Gli italiani credono quindi più al mondo del volontariato che ai sindacati o alla Magistratura, ma questa generale fiducia ottimista non riesce a levare il dubbio ad alcuni esperti, né tantomeno a coprire completamente le mancanze del Primo Settore.

Per alcuni [Riccardo Guidi, 2016], la crescita del volontariato sociale costituisce la ferita del neo-filantropismo che, insieme a quella del neo-managerialismo (ovvero l’irrompere di logiche aziendali nel servizio sociale), mette sotto assedio il Primo settore, de-professionalizzando l’aiuto sociale. Secondo altri [Fazzi, 2012], “il non profit sarebbe funzionale all’importazione nelle professioni sociali di orientamenti manageriali produttivi di demotivazione e insoddisfazione”. Pare quindi che nell’opinione di alcuni esperti, la crescita deregolamentata del Terzo settore rischierebbe di generare confusione e de-professionalizzazione, accogliendo anche le logiche manageriali privatistiche che stanno inglobando anche il Primo Settore, riducendo il carattere universalistico dello Stato sociale. Secondo questo schema, primo e terzo settore si muoverebbero sulla strada battuta dal Secondo, che condurrebbe verso un modello di Welfare aziendale, erogato dai privati (come i sussidi familiari o gli incentivi che certe imprese erogano ai dipendenti per fidelizzare).

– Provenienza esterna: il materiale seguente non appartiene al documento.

/-- ht_sign. -/
def htSign (p : SlhSet) (pk sk : List Byte) (tree leaf : Nat) (m : List Byte) : List Byte :=
  ((List.range p.d).foldl (fun (acc : List Byte × List Byte × Nat × Nat) j =>
    let (out, node, tree, leaf) := acc
    let a : Adrs := { layer := j, tree := tree }
    let s := xmssSign p pk sk a leaf node
    (out ++ s, xmssFromSig p pk a leaf s node, tree / 2 ^ p.hh, tree % 2 ^ p.hh)) ([], m, tree, leaf)).1

/-- A secret key of SLH-DSA: SK.seed, SK.prf and PK.seed. -/
structure SlhKey where
  seed   : BitVec 256
  prf    : BitVec 256
  pkSeed : BitVec 256
  deriving DecidableEq, Repr

/-- PK.root of a secret key. -/
def SlhKey.root (p : SlhSet) (k : SlhKey) : List Byte :=
  xmssNode (natToBytes 32 k.pkSeed.toNat) (natToBytes 32 k.seed.toNat) { layer := p.d - 1 } p.hh 0

/-- The 64-byte public key of a secret key. -/
def SlhKey.public (p : SlhSet) (k : SlhKey) : BitVec 512 :=
  BitVec.ofNat 512 (bytesToNat (natToBytes 32 k.pkSeed.toNat ++ k.root p))

/-- slh_sign with the randomness that the signer adds. -/
def slhSign (p : SlhSet) (k : SlhKey) (rnd : BitVec 256) (m : List Byte) : List Byte :=
  let pk := natToBytes 32 k.pkSeed.toNat
  let sk := natToBytes 32 k.seed.toNat
  let r := shake256 (natToBytes 32 k.prf.toNat ++ natToBytes 32 rnd.toNat ++ slhPure m) 32
  let (md, tree, leaf) := slhParts p r pk (k.root p) (slhPure m)
  let a : Adrs := { tree := tree, type := 3, w1 := leaf }
  let f := forsSign p pk sk a md
  r ++ f ++ htSign p pk sk tree leaf (forsFromSig p pk a f md)

/-! ### The BCH code of a frame (R149) -/

/-- Product in GF(2^13) modulo x^13 + x^4 + x^3 + x + 1. -/
def gf13Mul (a b : Nat) : Nat :=
  (List.range 13).foldl (fun v i =>
    let v := 2 * v
    let v := if v ≥ 8192 then v ^^^ 0x201B else v
    if bit b (12 - i) then v ^^^ a else v) 0

/-- α to a power. -/
def gf13Pow (e : Nat) : Nat := (List.range e).foldl (fun a _ => gf13Mul 2 a) 1

/-- The minimal polynomial of an element, its coefficients from the constant one on: the product over its 13 conjugates. -/
def minPoly (x : Nat) : List Nat :=
  ((List.range 13).foldl (fun (acc : List Nat × Nat) _ =>
    let (f, c) := acc
    (((f ++ [0]).zip (0 :: f)).map (fun (u, v) => gf13Mul c u ^^^ v), gf13Mul c c)) ([1], x)).1

/-- Product of two polynomials over GF(2), as numbers. -/
def polyMul2 (f g : Nat) : Nat := (List.range 300).foldl (fun v i => if bit g i then v ^^^ (f * 2 ^ i) else v) 0

/-- The generator of R149: the minimal polynomials of the odd powers of α up to 35, which are those of α^1 to α^36. -/
def bchGen : Nat :=
  (List.range 18).foldl (fun g k =>
    polyMul2 g ((minPoly (gf13Pow (2 * k + 1))).foldr (fun c v => 2 * v + c % 2) 0)) 1

/-- The 234 check bits of a frame's data and metadata (R149). -/
def bchCheck (data : BitVec 4096) (meta_ : BitVec 22) : BitVec 234 :=
  let g := bchGen
  let v := data.toNat * 2 ^ 234 + meta_.toNat * 2 ^ 4330
  BitVec.ofNat 234 ((List.range 4118).foldl (fun v i => if bit v (4351 - i) then v ^^^ (g * 2 ^ (4117 - i)) else v) v)

end Sys2Proof.Machine
end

D’altra parte, non possiamo comunque ignorare la grande forza che in Italia parrebbe avere il Terzo settore.

Il mondo del volontariato possiede un capitale umano e sociale enorme; potrebbe diventare una risorsa fondamentale per l’Italia, e forse già lo è. Si tratta di un universo molto eterogeneo, che va dalle ideologie politiche radicali al mondo cattolico, dall’umanesimo alla filantropia; è caratterizzato da istanze diverse, politiche, morali, civiche o religiose. Il Terzo Settore potrebbe quindi (continuare ad) attingere al grande cosmo dell’impegno volontario, ma deve farlo con scienza e coscienza, con la progettualità capace di non far disperdersi in una realtà molecolare e divisa in piccoli nuclei singoli. Il Terzo Settore dovrà diventare una realtà organica e regolamentata, diretta dal settore pubblico, ma capace di tutelare le singole istanze delle associazioni e delle ETS locali, il tutto stando attento a non diventare un apparato troppo burocratico e amministrativo, proprio per non uccidere quello spirito spontaneo e  l’azione di ogni volontario.